FINRA Delays Rule 4210 Margining of Covered Agency Transactions to June 2018
On September 19, the Financial Industry Regulatory Authority (FINRA) took action to delay until June 25, 2018, the implementation of margin requirements for Covered Agency Transactions under FINRA Rule 4210. As defined in the amendments to FINRA Rule 4210, adopted in 2016, Covered Agency Transactions include (1) To Be Announced (TBA) transactions, inclusive of adjustable rate mortgage (ARM) transactions; (2) Specified Pool Transactions; and (3) transactions in Collateralized Mortgage Obligations (CMOs) issued in conformity with a program of an agency or Government Sponsored Enterprise (GSE), with forward settlement dates.

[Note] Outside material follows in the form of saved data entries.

/-- A WANT heard. -/
def Obligations.WantFrameApplied : Prop :=
  ∀ (s : State) (rx : ControlRx) (f : ControlFrame) (es : List Quad), Settled s →
    readControl rx = .frame f → f.body = .want es → s.admits f.addr f.tag →
    (∀ w ws p, wantContent es = some (w :: ws) →
      (senderPosition (s.heardTables f.addr f.tag).wants f.addr = some p
        ∨ (senderPosition (s.heardTables f.addr f.tag).wants f.addr = none
            ∧ freePosition (s.heardTables f.addr f.tag).wants = some p)) →
      ∃ t, exec (.wantFrameReceived rx) s = .next t
        ∧ t.beside = (s.frameEnded.setTables { s.heardTables f.addr f.tag with
            wants := (s.heardTables f.addr f.tag).wants.set p
              (some { sender := f.addr, age := 0, list := w :: ws }) }).beside)
    ∧ (∀ w ws, wantContent es = some (w :: ws) → senderPosition (s.heardTables f.addr f.tag).wants f.addr = none →
      freePosition (s.heardTables f.addr f.tag).wants = none →
      ∃ t, exec (.wantFrameReceived rx) s = .next t
        ∧ t.beside = (s.frameEnded.setTables { s.heardTables f.addr f.tag with
            wantOverflows := (s.heardTables f.addr f.tag).wantOverflows + 1#16 }).beside)
    ∧ (wantContent es = some [] → ∃ t, exec (.wantFrameReceived rx) s = .next t
        ∧ t.beside = (s.frameEnded.setTables { s.heardTables f.addr f.tag with
            wants := (s.heardTables f.addr f.tag).wants.map (fun w => match w with
              | some r => if r.sender = f.addr then none else some r
              | none => none) }).beside)
    ∧ (wantContent es = none → ∃ t, exec (.wantFrameReceived rx) s = .next t
        ∧ t.beside = (s.frameEnded.setTables { s.heardTables f.addr f.tag with
            demandRejects := (s.heardTables f.addr f.tag).demandRejects + 1#16 }).beside)

/-- A CLAIM heard. -/
def Obligations.ClaimFrameApplied : Prop :=
  ∀ (s : State) (rx : ControlRx) (f : ControlFrame) (o n i k : Byte) (ot : Word) (sl : List Byte), Settled s →
    readControl rx = .frame f → f.body = .claim o ot n i k sl → s.admits f.addr f.tag →
    (∀ id slots, claimContent f.addr o n i k sl = some (id, slots) → ∃ t, exec (.claimFrameReceived rx) s = .next t
      ∧ t.beside = (s.frameEnded.setTables { s.heardTables f.addr f.tag with
          slots := t.tables.slots, voidClaims := t.tables.voidClaims }).beside
      ∧ ((∀ q ∈ slots, (s.heardTables f.addr f.tag).slots[q].owner = none
            ∨ (s.heardTables f.addr f.tag).slots[q].names f.addr id.num = true) →
          t.tables.voidClaims = s.tables.voidClaims
          ∧ (∀ q ∈ slots, t.tables.slots[q] = { owner := some id, silent := 0 })
          ∧ ∀ q : Slot, q ∉ slots → t.tables.slots[q] =
              if (s.heardTables f.addr f.tag).slots[q].names f.addr id.num = true then { owner := none, silent := 0 }
              else (s.heardTables f.addr f.tag).slots[q])
      ∧ ((∃ q ∈ slots, (s.heardTables f.addr f.tag).slots[q].owner ≠ none
            ∧ (s.heardTables f.addr f.tag).slots[q].names f.addr id.num = false) →
          t.tables.voidClaims = s.tables.voidClaims + 1#16
          ∧ ∀ q : Slot, t.tables.slots[q] =
              if (s.heardTables f.addr f.tag).slots[q].names f.addr id.num = true then { owner := none, silent := 0 }
              else (s.heardTables f.addr f.tag).slots[q]))
    ∧ (claimContent f.addr o n i k sl = none → ∃ t, exec (.claimFrameReceived rx) s = .next t
      ∧ t.beside = (s.frameEnded.setTables { s.heardTables f.addr f.tag with
          demandRejects := (s.heardTables f.addr f.tag).demandRejects + 1#16 }).beside)

/-- A RELEASE heard, a DENY heard, which refusals it brings, and what takes one out. -/
def Obligations.ReleaseAndDenyFramesApplied : Prop :=
  (∀ (s : State) (rx : ControlRx) (f : ControlFrame) (o n : Byte) (ot : Word) (sl : List Byte), Settled s →
      readControl rx = .frame f → f.body = .release o ot n sl → s.admits f.addr f.tag →
      (∀ num slots, releaseContent f.addr o n sl = some (num, slots) → ∃ t, exec (.releaseFrameReceived rx) s = .next t
        ∧ t.beside = (s.frameEnded.setTables { s.heardTables f.addr f.tag with slots := t.tables.slots }).beside
        ∧ ∀ q : Slot, t.tables.slots[q] =
            if q ∈ slots ∧ (s.heardTables f.addr f.tag).slots[q].names f.addr num = true then
              { owner := none, silent := 0 }
            else (s.heardTables f.addr f.tag).slots[q])
      ∧ (releaseContent f.addr o n sl = none → ∃ t, exec (.releaseFrameReceived rx) s = .next t
        ∧ t.beside = (s.frameEnded.setTables { s.heardTables f.addr f.tag with
            demandRejects := (s.heardTables f.addr f.tag).demandRejects + 1#16 }).beside))
    ∧ (∀ (s : State) (rx : ControlRx) (f : ControlFrame) (ab : Byte) (es : List Quad), Settled s →
      readControl rx = .frame f → f.body = .deny ab es → s.admits f.addr f.tag →
      (∀ dest rs, denyContent ab es = some (dest, rs) → ∃ t, exec (.denyFrameReceived rx) s = .next t
        ∧ t.beside = (s.frameEnded.setTables (s.heardTables f.addr f.tag)).beside
        ∧ (dest = s.addr → s.isCab = true → s.cab.state = .active → ∀ r ∈ t.comp.refusals, r.cam.addr = f.addr → r ∈ rs))
      ∧ (denyContent ab es = none → ∃ t, exec (.denyFrameReceived rx) s = .next t
        ∧ t.beside = (s.frameEnded.setTables { s.heardTables f.addr f.tag with
            demandRejects := (s.heardTables f.addr f.tag).demandRejects + 1#16 }).beside))
    ∧ ((∀ (s : State) (rx : ControlRx) (f : ControlFrame) (ab : Byte) (es : List Quad) (rs : List Refused), Settled s →
      readControl rx = .frame f → f.body = .deny ab es → s.admits f.addr f.tag → denyContent ab es = some (s.addr, rs) →
      s.isCab = true → s.cab.state = .active → (∀ x ∈ rs, ∀ y ∈ rs, x.cam = y.cam → x.cls = y.cls → x = y) →
      (∃ e, s.tables.roster[f.addr] = some e ∧ e.tag = f.tag) → f.addr ≠ s.addr →
      ∃ t, exec (.denyFrameReceived rx) s = .next t
        ∧ (∀ r ∈ rs, (∃ w ∈ t.comp.wantList, w.carry = false ∧ w.cam = r.cam ∧ w.cls = r.cls) → r ∈ t.comp.refusals)
        ∧ (∀ r ∈ t.comp.refusals, ∃ w ∈ t.comp.wantList, w.carry = false ∧ w.cam = r.cam ∧ w.cls = r.cls))
      ∧ (∀ s t : State, s.cab.state = .active → t = settlePanes s →
        ∀ r, r ∈ t.comp.refusals ↔ r ∈ s.comp.refusals
          ∧ ∃ w ∈ t.comp.wantList, w.carry = false ∧ w.cam = r.cam ∧ w.cls = r.cls)
      ∧ (∀ (s t : State) (side : Side) (lay : ShownLayout), s.cab.state = .active → t = layoutSwitch side lay s →
        ∀ r ∈ t.comp.refusals, ∀ p ∈ (t.screen side).panes, p.result = .cam r.cam → p.cls = r.cls →
          ∀ b, p.bound ≠ some (b, .plain))
      ∧ (∀ (s t : State) (f : TileFilter) (h : TileHeader) (payload : List Byte) (side : Side) (k : Nat) (p q : Pane),
        s.cab.state = .active → t = composerTile f h payload s → (s.screen side).panes[k]? = some p →
        p.candidate = some h.streamId → p.bound ≠ some (h.streamId, .plain) → (t.screen side).panes[k]? = some q →
        q.bound = some (h.streamId, .plain) →
        ∀ r ∈ t.comp.refusals, ¬(p.result = .cam r.cam ∧ p.cls = r.cls))
      ∧ (∀ (s : State) (a : Addr) (e : RosterEntry), s.tables.roster[a] = some e → a ≠ s.addr → e.presence = .present →
        48 ≤ e.age → s.isCab = true → s.cab.state = .active →
        ∃ t, exec (.stationGone a) s = .next t ∧ ∀ r ∈ t.comp.refusals, r.cam.addr ≠ a)
      ∧ (∀ (s : State) (tag : Word) (a : Addr) (e : RosterEntry), tag ∈ s.tables.departed →
        s.tables.roster[a] = some e → e.tag = tag → a ≠ s.addr → s.isCab = true → s.cab.state = .active →
        ∃ t, exec (.foreignTramPurge tag) s = .next t ∧ ∀ r ∈ t.comp.refusals, r.cam.addr ≠ a))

These margin requirements were scheduled to go into effect on December 15. However, at the request of industry participants seeking additional time to make necessary systems changes and update margining agreements and related documentation (including Master Securities Forward Transaction Agreements), FINRA has agreed to postpone the margin requirement effective date until June 25, 2018 and filed a proposed rule change with the Securities and Exchange Commission (SEC) to that effect. The text of the proposed rule change is available here.
FINRA has also made available SEC FAQs regarding Exchange Act Rules 15c3-1 and 15c3-3 in the context of Covered Agency Transactions, as well as its own FAQs regarding Covered Agency Transactions under FINRA Rule 4210.